Etna looked as though she had been slapped. “You’ve told the school?” she whispered, her voice deserting her.

“Of course,” I said. “The man cannot be allowed to continue in a position of responsibility. Criminal charges will have to be brought.”

“Oh, dear God,” Etna said.

I didn’t dare to look at Clara, my accomplice, for fear I would see success upon her face, an expression that would risk the entire venture. I turned away, shaken but elated. I had it all, had I not? My wife and Clara would return home. The family would be intact. Phillip Asher would be removed from his post, his reputation in tatters.

Nicky, who had been waiting in the wings, broke free of Abigail’s arms and bolted into the sitting room, where he crushed himself against his mother’s skirts. He began to beg.

“Don’t go, don’t go,” he sang, to which chorus I added my own silent verses.

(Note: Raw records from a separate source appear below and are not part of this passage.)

-- ==== Sys2Proof/Machine/LinkTx.lean ====
section
/-! DEFINITION. The transmit side of the link: headers, the flit-slot priority, DATA flits, repeats, admission, credits and flow
control as sent (02, R64, R65; 03, R85, R92 to R121; 04, R126 to R128, R142, R144; 06, R236, R253). -/
namespace Sys2Proof.Machine

/-! ## ACK and NAK of the header (R92, R93, R96, R97) -/

/-- NAK: bit i for sequence P + 1 + i in the missing set or among N to N + U − 1 (R96). -/
def Mod.nak (x : Mod) : Nat :=
  ((List.range 8).map fun i =>
    let q := (x.p + 1 + i) % 4096
    if x.missing.contains q || decide ((q + 4096 - x.n) % 4096 < x.u) then 2 ^ i else 0).sum

/-- The fields that a flit launched now carries: current ones, or within 3 cc of a change the ones before it (R92, R97); with a NAK
that is not 0, ACK is P (R93). -/
def Mod.header (x : Mod) (now free : Nat) : Nat × Nat :=
  let old := (x.hdrAt.map fun t => decide (now < t + 3)).getD false && Config.freeBit free
  let nak := if old then x.oldNak else x.nak
  (if nak != 0 then x.p else if old then x.oldAck else x.a, nak)

/-- A change of what the header advertises, kept for the 3 cc in which a flit may carry either. -/
def Mod.noteHdr (old new : Mod) (now : Nat) : Mod :=
  if old.a = new.a ∧ old.nak = new.nak then new else { new with oldAck := old.a, oldNak := old.nak, hdrAt := some now }

/-- A advances to P (R92). -/
def Mod.ackNow (x : Mod) (now : Nat) : Mod := Mod.noteHdr x { x with a := x.p, ackAt := none } now

/-- ACK_TIMER (R92): LL_CFG.ACK_TIMER cc after P first moved past A. -/
def execAckTimer (m : Nat) (s : State) : Host.Outcome State Fault Refusal :=
  liveWf (decide (m < 16)) s fun s =>
    match (s.mod m).ackAt with
    | some t => if t + s.rf 0x20000 23 16 ≤ s.now then s.updMod m (·.ackNow s.now) else s
    | none => s

/-! ## Link flags and unsequenced flits (R64, Tables 2-7, 2-8) -/

/-- A direction of the module is in transmit Frost. -/
def Mod.txFrost (x : Mod) : Bool := (x.frost.map (·.tx)).getD false

/-- ACKREQ on every IDLE and CTRL flit at 80 outstanding (R95), and on IDLE flits in Frost with flits outstanding (R152). -/
def Mod.ackReq (x : Mod) (idle : Bool) : Bool :=
  decide (80 ≤ x.rep.length) || (idle && x.txFrost && !x.rep.isEmpty)

/-- Payload of an IDLE or CTRL flit: subtype, link flags, content. -/
def ctlPay (sub : Nat) (ackreq frost : Bool) (content : List Byte) : List Byte :=
  slice ([BitVec.ofNat 8 sub, BitVec.ofNat 8 (b2n ackreq + 2 * b2n frost)] ++ content) 0 240

/-- A flit leaves module m: header and codes are formed, and the count of R95 moves. -/
def State.launch (s : State) (m type tc stream seed : Nat) (pay : List Byte) (ackreq : Bool) : State :=
  let x := s.mod m
  let (ack, nak) := x.header s.now s.free
  let s : State := { s with free := s.free + 1 }
  let s := s.updMod m fun x =>
    { x with sinceReq := if ackreq then 0 else x.sinceReq + 1, slots := (x.slots + 1) % 16,
             duty := if x.slots = 15 then 0 else x.duty }
  s.emit (.flit m (flitMake (flitHeader type tc stream ack nak) pay seed))

/-- An IDLE flit. -/
def State.sendIdle (s : State) (m : Nat) : State :=
  let x := s.mod m
  s.launch m 0 0 0 0x1FFF (ctlPay 0 (x.ackReq true) x.txFrost []) (x.ackReq true)

/-- A CTRL flit of a subtype. -/
def State.sendCtrl (s : State) (m sub : Nat) (content : List Byte) : State :=
  let x := s.mod m
  s.launch m 3 0 0 0x1FFF (ctlPay sub (x.ackReq false) x.txFrost content) (x.ackReq false)

/-- A control flit waits for a slot of module m. -/
def State.queueCtl (s : State) (m : Nat) (subAndContent : List Byte) : State := { s with ctl := s.ctl ++ [(m, subAndContent)] }

/-- The lowest-numbered active module other than m. -/
def State.otherActive (s : State) (m : Nat) : Option Nat := s.active.find? (· != m)

/-- A REPAIR flit travels on its own module, or on the lowest other active one when that cannot carry it (R65). -/
def State.queueRepair (s : State) (m : Nat) (content : List Byte) : State :=
  let via := if (s.mod m).carries then m else (s.otherActive m).getD m
  s.queueCtl via (4 :: content)

/-! ## DATA flits (R126, R127, R632) -/

/-- What a message area was filled with: bytes, CEND, MSEQ, MOFF, the messages' numbers, and the queue after it. -/
structure Filled where
  area : List Byte
  cend : Nat
  mseq : Nat
  moff : Nat
  ids : List Nat
  tx : List TxMsg
deriving DecidableEq, Repr

/-- Bytes of an admitted message. -/
def TxMsg.len (t : TxMsg) : Nat := 16 + t.msg.data.length

/-- Fill the room of an area from the queue: the messages of one stream and class in admission order; a MGMT message only
whole (R535). -/
def fillFrom (stream tc : Nat) : List TxMsg → Nat → Bool → Filled → Filled
  | [], _, _, f => f
  | t :: ts, room, stop, f =>
    if t.msg.stream != stream || t.msg.tc != tc || decide (t.len ≤ t.off) || stop || room == 0 then
      fillFrom stream tc ts room stop { f with tx := f.tx ++ [t] }
    else if t.msg.mtype == 0x30 && decide (room < t.len) then
      fillFrom stream tc ts room true { f with tx := f.tx ++ [t] }
    else
      let k := min room (t.len - t.off)
      let first := f.area.isEmpty
      fillFrom stream tc ts (room - k) (decide (t.off + k < t.len))
        { area := f.area ++ slice (msgBytes t.msg) t.off k, cend := if first then k else f.cend,
          mseq := if first then t.msg.sseq else f.mseq, moff := if first then t.off else f.moff,
          ids := f.ids ++ [t.id], tx := f.tx ++ [{ t with off := t.off + k }] }

/-- The oldest message of a class that is not yet fully sent (R632). -/
def State.nextTx (s : State) (c : Nat) : Option TxMsg := s.tx.find? fun t => t.msg.tc == c && decide (t.off < t.len)

/-- The transport prefix of Table 4-1. -/
def prefixBytes (off tick mseq moff cend used : Nat) (untimed : Bool) : List Byte :=
  leBytes 3 off ++ leBytes 1 tick ++ leBytes 2 mseq ++ leBytes 2 (moff + 0x2000 * b2n untimed) ++
    leBytes 1 cend ++ leBytes 1 used ++ leBytes 2 0

/-- The payload of the next DATA flit of class c, granted now. -/
def State.fillData (s : State) (c : Nat) : Option (Nat × List Byte × Filled) :=
  match s.nextTx c with
  | none => none
  | some t =>
    let f := fillFrom t.msg.stream c s.tx 228 false { area := [], cend := 0, mseq := 0, moff := 0, ids := [], tx := [] }
    let timed := s.locked && !s.openMode
    let off := if s.openMode then 0 else min (s.now - s.solCc) 0xFFFFFF
    let tk := if s.openMode then 0 else s.tick.num % 256
    some (t.msg.stream, prefixBytes off tk f.mseq f.moff f.cend f.area.length (!timed) ++ slice f.area 0 228, f)

/-- The first entry of a list that satisfies a test, removed. -/
def dropFirst {α : Type} (p : α → Bool) : List α → List α
  | [] => []
  | a :: as => if p a then as else a :: dropFirst p as

/-- The module is in service and out of Fallow: ACTIVE, in Frost, in a training or retrain, or waking. -/
def Mod.awake (x : Mod) : Bool :=
  x.st == .active || x.st == .frost || x.st == .training || x.retrain.isSome || (x.st == .fallow && x.wakeAt.isSome)
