-- ==== Sys2Proof/Machine/Merge.lean ====
section
/-! DEFINITION. MERGE: partial records, the exp unit, and the fold of a group (08, R332 to R364). -/
namespace Sys2Proof.Machine

/-! ## The exp unit (R350, R351, Table 8-5) -/

/-- Square root, rounded down, found bit by bit. -/
def isqrtGo (n : Nat) : Nat → Nat → Nat
  | 0, r => r
  | b + 1, r => if (r + 2 ^ b) * (r + 2 ^ b) ≤ n then isqrtGo n b (r + 2 ^ b) else isqrtGo n b r

/-- Square root, rounded down. -/
def isqrt (n : Nat) : Nat := isqrtGo n (Nat.log2 n / 2 + 1) 0

/-- 2^(j/256) × 2^b, rounded down. -/
def root256 (j b : Nat) : Nat := Nat.repeat isqrt 8 (2 ^ (j + 256 * b))

/-- 2^(j/256) rounded to the nearest multiple of 2^(−b). -/
def pow256 (j b : Nat) : Nat := (root256 j (b + 1) + 1) / 2

/-- T32[j]: an FP32 code. -/
def t32 (j : Nat) : Nat := f32Round false (pow256 j 23) (-23)

/-- T48[j], in units of 2^−48. -/
def t48 (j : Nat) : Nat := pow256 j 48

/-- a / b rounded half to even, for a signed a. -/
def rheInt (a : Int) (b : Nat) : Int := if a < 0 then -(rhe a.natAbs b : Int) else (rhe a.natAbs b : Int)

/-- A finite FP32 code in units of 2^−149. -/
def f32Units (c : Nat) : Int :=
  match f32Dec c with
  | .num n m e => signedIn n m e (-149)
  | _ => 0

/-- EXP1: profiles 1 and 2. -/
def exp1 (mi m : Nat) : Nat :=
  let t := f32Mul (f32Add mi (f32Neg m)) 0x3FB8AA3B
  match f32Dec t with
  | .num .. =>
    let u := f32Units t
    if u ≤ -(152 * (2 ^ 149 : Nat) : Int) then 0
    else
      let k := u / ((2 ^ 149 : Nat) : Int)
      let f := (u % ((2 ^ 149 : Nat) : Int)).toNat
      let j := f / 2 ^ 141
      let r := f32Round false (f % 2 ^ 141) (-149)
      let p := f32Add (f32Mul 0x3D635847 r) 0x3E75FDF0
      let p := f32Add (f32Mul p r) 0x3F317218
      let p := f32Add (f32Mul p r) 0x3F800000
      match f32Dec (f32Mul (t32 j) p) with
      | .num _ m e => f32Round false m (e + k)
      | _ => 0
  | _ => 0

/-- EXP3: profile 3. The products carry 40, 48 and 96 fraction bits. -/
def exp3 (mi m : Nat) : Nat :=
  let t := rheInt ((f32Units mi - f32Units m) * 0x171547652B830) (2 ^ 157)
  if t ≤ -(152 * (2 ^ 40 : Nat) : Int) then 0
  else
    let k := t / ((2 ^ 40 : Nat) : Int)
    let u := (t % ((2 ^ 40 : Nat) : Int)).toNat
    let j := u / 2 ^ 32
    let r := u % 2 ^ 32
    let p := rhe (0x3D7F7BFF058B * 2 ^ 40 + r * 0xE35846B8250) (2 ^ 40)
    let p := rhe (0xB17217F7D1CF * 2 ^ 40 + r * p) (2 ^ 40)
    let p := rhe (2 ^ 88 + r * p) (2 ^ 40)
    f32Round false (t48 j * p) (k - 96)

/-! ## Folding one head (R353, R354, Table 8-6) -/

/-- −∞, the m of a masked record (R333). -/
def negInf : BitVec 32 := 0xFF800000

/-- Infinities of o count as the largest FP32. -/
def clipInf (c : Nat) : Nat := if c = 0x7F800000 then 0x7F7FFFFF else if c = 0xFF800000 then 0xFF7FFFFF else c

/-- NaN of an FP32 code. -/
def isNan32 (c : Nat) : Bool := f32Dec c == .nan

/-- A record of Table 8-6 that makes its head NaN: by a NaN, or by an invalid m or l. -/
def recNan (r : PRec) : Bool := isNan32 r.m.toNat || isNan32 r.l.toNat
/-- m = +∞, or l negative or infinite. -/
def recBad (r : PRec) : Bool :=
  r.m == 0x7F800000 || r.l == 0x7F800000 || (bit r.l 31 && fld r.l 30 0 != 0)

/-- What the fold of a head gives: all masked, NaN, or m*, l and o. -/
inductive HeadOut where
  | masked
  | nan
  | done (m l : Nat) (o : List Nat)
deriving DecidableEq, Repr

/-- Status and counts of a fold. -/
structure FoldCnt where
  nan : Nat := 0
  inf : Nat := 0
  bad : Bool := false
  allmask : Nat := 0
deriving DecidableEq, Repr

/-- The larger of two FP32 codes. -/
def f32Max (a b : Nat) : Nat := if f32Lt a b then b else a

/-- The fold of a head's unmasked records, in contributor order. Table 8-6 classifies every one of them, the elements of its valid records too
where another record makes the head NaN (R353). -/
def foldHead (e3 : Bool) (d : Nat) (rs : List PRec) (c : FoldCnt) : HeadOut × FoldCnt :=
  match rs with
  | [] => (.masked, { c with allmask := c.allmask + 1 })
  | r0 :: _ =>
    let nans := (rs.filter recNan).length
    let bads := rs.any fun r => !recNan r && recBad r
    let os := (rs.filter fun r => !recNan r && !recBad r).flatMap (·.o)
    let c := { c with nan := c.nan + nans + (os.filter (isNan32 ·.toNat)).length, bad := c.bad || bads,
                      inf := c.inf + (os.filter fun x => fld x 30 0 == 0x7F800000).length }
    if 0 < nans || bads then (.nan, c)
    else
      let mx := rs.foldl (fun a r => f32Max a r.m.toNat) r0.m.toNat
      let (l, o) := rs.foldl (fun (a : Nat × List Nat) r =>
        let w := if e3 then exp3 r.m.toNat mx else exp1 r.m.toNat mx
        (f32Add a.1 (f32Mul w (if fld r.l 30 0 = 0 then 0 else r.l.toNat)),
          a.2.mapIdx fun i y => f32Add y (f32Mul w (clipInf (r.o.getD i 0).toNat)))) (0, List.replicate d 0)
      if l = 0 ∨ l = 0x7F800000 then (.nan, { c with bad := true }) else (.done mx l o, c)

/-! ## Operands (Tables 8-1, 8-2) -/

/-- MID. -/
def Iss.mid (i : Iss) : Nat := fld i.ra 18 16
/-- K of MERGE. -/
def Iss.mrgK (i : Iss) : Nat := fld i.rb 6 0
/-- GSIZE. -/
def Iss.gsize (i : Iss) : Nat := fld i.rb 12 8
/-- OUTP. -/
def Iss.outp (i : Iss) : Bool := bit i.opt 7
/-- EMPTY. -/
def Iss.isEmpty (i : Iss) : Bool := bit i.opt 6
/-- CUTOFF, in units of 16 cc. -/
def Iss.cutoff (i : Iss) : Nat := fld i.rc 15 0

/-! ## SEND (R339 to R342) -/

/-- Read the records of a near partial descriptor: rows, and their m and l words (R332). -/
def State.readRecs (s : State) (tag : Nat) (d : Desc) : State :=
  let rows := List.range d.rows
  let ps := rows.map (fun r => seg d.die (d.rowAddr r) d.die (d.rowAddr r) d.rowBytes none) ++
    rows.map fun r => seg d.die (d.side + 8 * r) d.die (d.side + 8 * r) 8 none
  s.each (cutSegs 4096 ps) fun s p => s.opRead tag p.saddr p.len

/-- Record r as a SEND reads it in wire format f: m, l, the codes of o, and the counts of the conversion; a masked record's o is not
counted (R333). -/
def recRow (d : Desc) (f : Nat) (o : Cvt) (buf : List (Nat × Gran)) (r : Nat) : Nat × Nat × List Nat × Cnt :=
  let m := leNat (bufBytes buf (d.side + 8 * r) 4)
  let l := leNat (bufBytes buf (d.side + 8 * r + 4) 4)
  let (codes, _, c) := cvtOut f 0 o [] (rowVals d o.ftz buf r)
  (m, l, codes, if m = negInf.toNat then {} else c)

/-- Record r was read with an error or poison indication. -/
def recBadRead (d : Desc) (buf : List (Nat × Gran)) (r : Nat) : Bool :=
  bufBad buf (d.rowAddr r) d.rowBytes || bufBad buf (d.side + 8 * r) 8

/-- Runs of rows, one message each (R342). -/
def recRuns (rows gsize bytes : Nat) : List (List Nat) :=
  let n := 4096 / (gsize * bytes) * gsize
  let all := List.range rows
  if 0 < n then chunks n (rows + 1) all
  else (chunks gsize (rows + 1) all).flatMap fun g => chunks (4096 / bytes) (gsize + 1) g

Etna was not to return to the cottage, I said, taking command of a scene that begged for a leading man. Abigail would go by taxi to fetch anything Etna needed. I would see to it that the building was put up for sale. Etna, too stunned to reply or even to think, did not demur. I guessed that she had no desire now to see that cottage, nor even to show her face in Thrupp. I told myself that with time this shame would go away, that in time we would once again be a normal family.

As for Phillip Asher, he was confronted with the accusation later that afternoon in his office by both Chief Gates and President Goodspeed, an unlikely and awkward pairing. I am told that Asher laughed when he first heard of the informal indictment, thinking it was pure fabrication on the part of a defeated and bitter rival, easily refuted. But when he was informed that it was not me but rather Clara who had made the charge, the color drained from his face, convincing Goodspeed, at least, of Asher’s guilt.

Asher wrote to Etna at once, insisting that the imputation wasn’t true, that perhaps Clara had misunderstood an entirely innocent gesture, though he could think of no time that he had been in such proximity to her. He would never, he would never. Could he come to see Etna? Could he please speak with her? I intercepted the letter as, of course, any loving husband would have done; though, generously, I allowed Etna to read the missive. She set it aside. Who was a mother to believe: her own child or a would-be lover?

(For I have no doubt now that Asher and Etna would shortly have become lovers. There was no other way to read the look of pure delight on Etna’s face beneath the white chandelier. And, in later years, when assaulted with the visions that sometimes plague a guilty man, I would take heart in the fact that I had at least prevented that consummation.)